Researchers have developed a spray-on powder that turns into a wound-conforming gel when it comes in contact with blood. The breakthrough has the possibility of dramatically improving wound care in combat and other life-threatening situations.
When soldiers are wounded in battle, stopping visible bleeding is of paramount importance. In fact, bleeding is the leading cause of death in the first few hours after injury, and death from bleeding is the number one cause of potentially survivable deaths in combat situations. Yet stopping a bleed can be trickier than it sounds if the wound is particularly deep or jagged.
Seeking a solution to treating such injuries, researchers at the Korea Advanced Institute of Science and Technology (KAIST), one of whom is an Army Major, developed a powder that reacts with cations (particles with a positive electrical charge) like calcium in blood to turn into a gel state in just one second, sealing even deep and irregular wounds instantly.
The substance is made from three natural ingredients: alginate, a substance extracted from brown seaweed; gellan gum, a natural thickener made from bacteria through fermentation; and chitosan, a powder made from the exoskeletons of crustaceans and insects as well as from fungal cell walls.
The alginate and gellan gum turn from a powder into a gel in the presence of blood immediately upon contact. The chitosan, which has a positive charge, attracts negatively charged red blood cells and platelets, causing them to clump and stop bleeding. The powder has been named with an initialism based on its ingredients plus an “L” indicating a link between them all: AGCL.
The powder’s ingredients also exhibit antibacterial action and showed a cell viability rate of over 99% in animal tests, so it helps with tissue regeneration. Furthermore, when the gel forms, it can hold more than seven times its own weight in blood, which means it can handle even extreme bleeding situations. AGCL can maintain its properties for two years, even when kept at room temperature, and can handle high humidity and other extreme environments well.
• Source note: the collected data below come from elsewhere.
-- ==== Sys2Proof/Machine/Pool.lean ====
section
/-! DEFINITION. Accumulation and conversion of bags (R119 to R137) and the making of output records (R138). -/

namespace Sys2Proof.Machine

/-! ### Tile rows (R119, R120, R123) -/

/-- The tile row (tile id × 64 + row) of window row `w` of a descriptor on a cluster (R119). -/
def Desc.tileRow (x : Desc) (c w : Nat) : Nat := (c * 128 + x.lkTile + w / 64) * 64 + w % 64

/-- The slot of bag `i` of the `j`-th slice of a descriptor on a cluster (R120). -/
def Desc.slotOf (x : Desc) (j i : Nat) : Nat := (j * x.sliceSize + i) % x.slots

/-- The slot of a bag by its number in the descriptor (R120). -/
def Desc.slotNum (x : Desc) (bag : Nat) : Nat :=
  x.slotOf (bag / x.sliceSize / x.clusterSet.length) (bag % x.sliceSize)

/-- The tiles, by number in the cluster, of the chain in a slot (R119). -/
def Desc.slotTiles (x : Desc) (slot : Nat) : List Nat :=
  ((List.range x.chainRows).map fun j => x.lkTile + (slot * x.chainRows + j) / 64).eraseDups

/-- The slots that the bags of a slice take (R120). -/
def Desc.sliceSlots (x : Desc) (num : Nat) : List Nat :=
  (List.range (min x.sliceSize (x.length - num * x.sliceSize))).map fun i => x.slotOf (num / x.clusterSet.length) i

/-- The key of a lane of the chain in a slot. -/
def Desc.laneKey (x : Desc) (c slot lane : Nat) : Nat :=
  x.tileRow c (slot * x.chainRows + lane / 256) * 256 + lane % 256

/-- The key of the side record of the chain in a slot. -/
def Desc.sideKey (x : Desc) (c slot : Nat) : Nat := x.tileRow c (slot * x.chainRows)

/-- A side record with nothing accumulated. -/
def Side.clear : Side := ⟨0, 0, 0, 0, false, 0, 0, false⟩

/-- The side record of a chain. -/
def Dev.side (d : Dev) (key : Nat) : Side := (SMap.get none d.accs.sides key).getD Side.clear

/-- Replace it. -/
def Dev.setSide (d : Dev) (key : Nat) (s : Side) : Dev :=
  { d with accs := { d.accs with sides := SMap.set none d.accs.sides key (if s = Side.clear then none else some s) } }

/-- A lane. -/
def Dev.lane (d : Dev) (key : Nat) : Nat := SMap.get 0 d.accs.lanes key

/-- Set a lane. -/
def Dev.setLane (d : Dev) (key v : Nat) : Dev :=
  { d with accs := { d.accs with lanes := SMap.set 0 d.accs.lanes key v } }

/-- Clear a chain and its side record (R123). -/
def Dev.clearChain (d : Dev) (x : Desc) (c slot : Nat) : Dev :=
  ((List.range (x.chainRows * 256)).foldl (fun d l => d.setLane (x.laneKey c slot l) 0) d).setSide
    (x.sideKey c slot) Side.clear

/-! ### Terms (R128 to R131) -/

/-- The mode class of R132. -/
def modeClass (mode : Nat) : Nat := if mode ≤ 1 then 0 else if mode = 2 then 1 else 2

/-- Terms of a run (R133). -/
def runLength (intPath : Bool) (mode : Nat) : Nat := if intPath then (if mode = 2 then 16 else 256) else 32

/-- Saturation to 48 bits; the second says that it clamped. -/
def sat48 (i : Int) : Int × Bool :=
  if i < -(2 ^ 47 : Int) then (-(2 ^ 47 : Int), true)
  else if (2 ^ 47 : Int) - 1 < i then ((2 ^ 47 : Int) - 1, true) else (i, false)

/-- A bag with no term yet. -/
def Run.empty : Run := ⟨0, 0, [], 0, []⟩

/-- W of R128: w × 2^e converted to FP32. -/
def weightOf (w : Int) (e : Nat) : F32 :=
  rne32 ((Val.ofInt w).mul (.pow2 (toSigned 8 e)))

/-- Integer-path terms of a row: its lanes, and the zero-point term. `w` is 1 outside WSUM. -/
def Dev.intTerms (d : Dev) (die : Nat) (t : Table) (h : Husk) (p : List Byte) (w : Int) : List Int × Int :=
  let n := p.length * 8 / elemBits t.format
  ((List.range n).map fun i => w * d.levelOf die t (elemAt t.format p i), w * t.zeroPoint h)

/-- FP-path values rne32(m × x) of a row. -/
def Dev.fpValues (d : Dev) (die : Nat) (t : Table) (h : Husk) (p : List Byte) : List F32 :=
  let z := t.zeroPoint h
  let m := t.multiplier h
  (List.range (p.length * 8 / elemBits t.format)).map fun i =>
    f32Mul m (d.elemValue die t z (elemAt t.format p i))

/-- Whether a number beats the best of a lane under MAX or MIN, with the order reversed by a scale below zero
(R131). -/
def beatsInt (mode : Nat) (sc : F32) (t best : Int) : Bool :=
  let rev := f32Lt sc 0
  if (mode == 3) != rev then decide (best < t) else decide (t < best)

/-- The same for FP32 values: a NaN beats every number, and the first NaN stays. -/
def beatsFp (mode : Nat) (sc : F32) (t best : F32) : Bool :=
  let rev := f32Lt sc 0
  if f32Nan best then false
  else if f32Nan t then true
  else if (mode == 3) != rev then f32Lt best t else f32Lt t best

/-- Lanes of MAX and MIN: the best value in the low 32 bits, the winner's bag position above. -/
def Dev.takeBest (d : Dev) (x : Desc) (c slot col pos : Nat) (first : Bool) (better : F32 → Nat → Nat → Bool)
    (terms : List Nat) : Dev :=
  (List.range terms.length).foldl (fun d l =>
    let key := x.laneKey c slot l
    let t := terms.getD l 0
    let best := d.lane key % 2 ^ 32
    let sc := d.colScale (c / 32) x.table (col + l)
    if first || better sc t best then d.setLane key (t + pos * 2 ^ 32) else d) d

/-! ### Promotion (R133 to R135) -/

/-- Promote the open run of a bag into its chain: the chain, its side record and saturation (R133, R135). Without DELIVER
it is a point of coherence of the bag's result (R139). -/
def promoteRun (x : Desc) (c slot : Nat) (r : Run) : M Unit := do
  if r.terms = 0 then pure ()
  else
    let d ← dev
    let key := x.sideKey c slot
    let s := d.side key
    if s.intPath then
      let lanes := (List.range r.ints.length).map fun l =>
        (l, sat48 (toSigned 48 (d.lane (x.laneKey c slot l)) + r.ints.getD l 0))
      let z := sat48 (s.zsum + r.zchunk)
      modDev fun d => lanes.foldl (fun d l => d.setLane (x.laneKey c slot l.1) (ofSigned 48 l.2.1)) d
      let hit := lanes.filter fun l => l.2.2
      let clamped := z.2 || !hit.isEmpty
      modDev fun d => d.setSide key { s with count := min (s.count + r.terms) (2 ^ 32 - 1), zsum := z.1,
                                             sat := s.sat || clamped }
      if clamped then
        let rows := if z.2 then List.range x.chainRows else (hit.map fun l => l.1 / 256).eraseDups
        each ((rows.map fun j => x.lkTile + (slot * x.chainRows + j) / 64).eraseDups) fun tile =>
          modDev fun d =>
            let w := d.word .acmSat c (tile / 32)
            d.setWord .acmSat c (tile / 32) (Nat.lor w (2 ^ (tile % 32)))
        bump F.acmSatEvents_count c
        raiseFlag x.q x.seq fACC_SAT
    else
      modDev fun d => (List.range r.fps.length).foldl (fun d l =>
        let key := x.laneKey c slot l
        let v := d.lane key
        let p := promote (v % 2 ^ 32, v / 2 ^ 32) (r.fps.getD l 0)
        d.setLane key (p.1 + p.2 * 2 ^ 32)) d
      modDev fun d => d.setSide key { s with count := min (s.count + r.terms) (2 ^ 32 - 1) }
    if !x.lkDeliver then progress x.q x.seq 0 0 d.time.et

/-- A run with one more row's integer terms. -/
def Run.addInts (r : Run) (ts : List Int) (z : Int) : Run :=
  { r with rows := r.rows + 1, terms := r.terms + 1, zchunk := r.zchunk + z,
           ints := if r.terms = 0 then ts else (List.range ts.length).map fun i => r.ints.getD i 0 + ts.getD i 0 }

/-- A run with one more row's FP terms. -/
def Run.addFps (r : Run) (ts : List F32) : Run :=
  { r with rows := r.rows + 1, terms := r.terms + 1,
           fps := (List.range ts.length).map fun i =>
             f32Add (if r.terms = 0 then 0 else r.fps.getD i 0) (ts.getD i 0) }

/-- The run after a promotion: no terms. -/
def Run.reset (r : Run) : Run := { r with terms := 0, ints := [], zchunk := 0, fps := [] }

/-! ### Conversion at delivery (R136, R137) -/

/-- The value of a lane as delivered, in FP32, and its winner position. -/
def Dev.laneValue (d : Dev) (x : Desc) (c slot lane : Nat) (s : Side) : F32 × Nat :=
  let mode := x.lkMode
  if s.count = 0 then (0, 0xFFFFFFFF)
  else
    let w := d.lane (x.laneKey c slot lane)
    let sc := d.colScale (c / 32) x.table (s.col + lane)
    let v : F32 :=
      if s.intPath then
        (if mode ≤ 2 then f32OfInt (toSigned 48 w - s.zsum) else f32OfInt (toSigned 32 (w % 2 ^ 32)))
      else if mode ≤ 2 then f32Add (w % 2 ^ 32) (w / 2 ^ 32) else w % 2 ^ 32
    let v := f32Mul v sc
    let v := if s.intPath && mode == 2 then rne32 (v.val.mul (.pow2 (toSigned 8 s.exp))) else v
    let v := if mode = 1 then divVal v.val (Val.ofInt s.count) else v
    (v, w / 2 ^ 32)

/-- Padding to a multiple of 64 bytes. -/
def pad64 (bs : List Byte) : List Byte := bs ++ List.replicate (roundUp bs.length 64 - bs.length) 0

/-- A value of an output format is infinite or NaN. -/
def nonFinite (fmt c : Nat) : Bool :=
  match (fpOf fmt).decode c with
  | .fin _ _ _ => false
  | _ => true

/-- The output record of a bag (R138), whether a value is not finite, and FP8 overflows. -/
def Dev.bagRecord (d : Dev) (x : Desc) (c slot : Nat) : List Byte × Bool × Nat :=
  let s := d.side (x.sideKey c slot)
  let vals := (List.range x.lkLanes).map fun l => d.laneValue x c slot l s
  let (codes, ovf) := convertAll x.lkOutFmt x.table.fp8Sat (vals.map Prod.fst)
  let body := packElems x.lkOutFmt codes
  let body := if modeClass x.lkMode = 2 then body ++ (vals.map fun v => toBytes 4 v.2).flatten else body
  (pad64 body, codes.any (nonFinite x.lkOutFmt), ovf)

/-- Bytes of the output record of a bag or a row (R138, R157). -/
def Desc.recordSize (x : Desc) : Nat :=
  if x.isPool then
    roundUp (x.lkLanes * elemBits x.lkOutFmt / 8 + if modeClass x.lkMode = 2 then 4 * x.lkLanes else 0) 64
  else if x.lkRaw then
    roundUp ((x.lkLanes * elemBits x.table.format + 7) / 8 + if x.lkHuskOut then 32 else 0) 64
  else roundUp (x.lkLanes * elemBits x.lkOutFmt / 8) 64

end Sys2Proof.Machine
end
In tests using mice, after surgical damage to the liver, AGCL was able to perform significantly better than other current anti-bleeding agents, with normal liver function returning just two weeks after its application.
While primarily developed for treating battlefield wounds, the researchers say that AGCL can naturally be used in standard emergency medicine and surgical applications.
“The core of modern warfare is minimizing the loss of human life,” said Ph.D. candidate and KAIST researcher Kyusoon Park. “I started the research with a sense of mission to save even one more soldier. I hope this technology will be used as a life-saving technology in both national defense and private medical fields.”
The research has been published in the journal Advanced Functional Materials.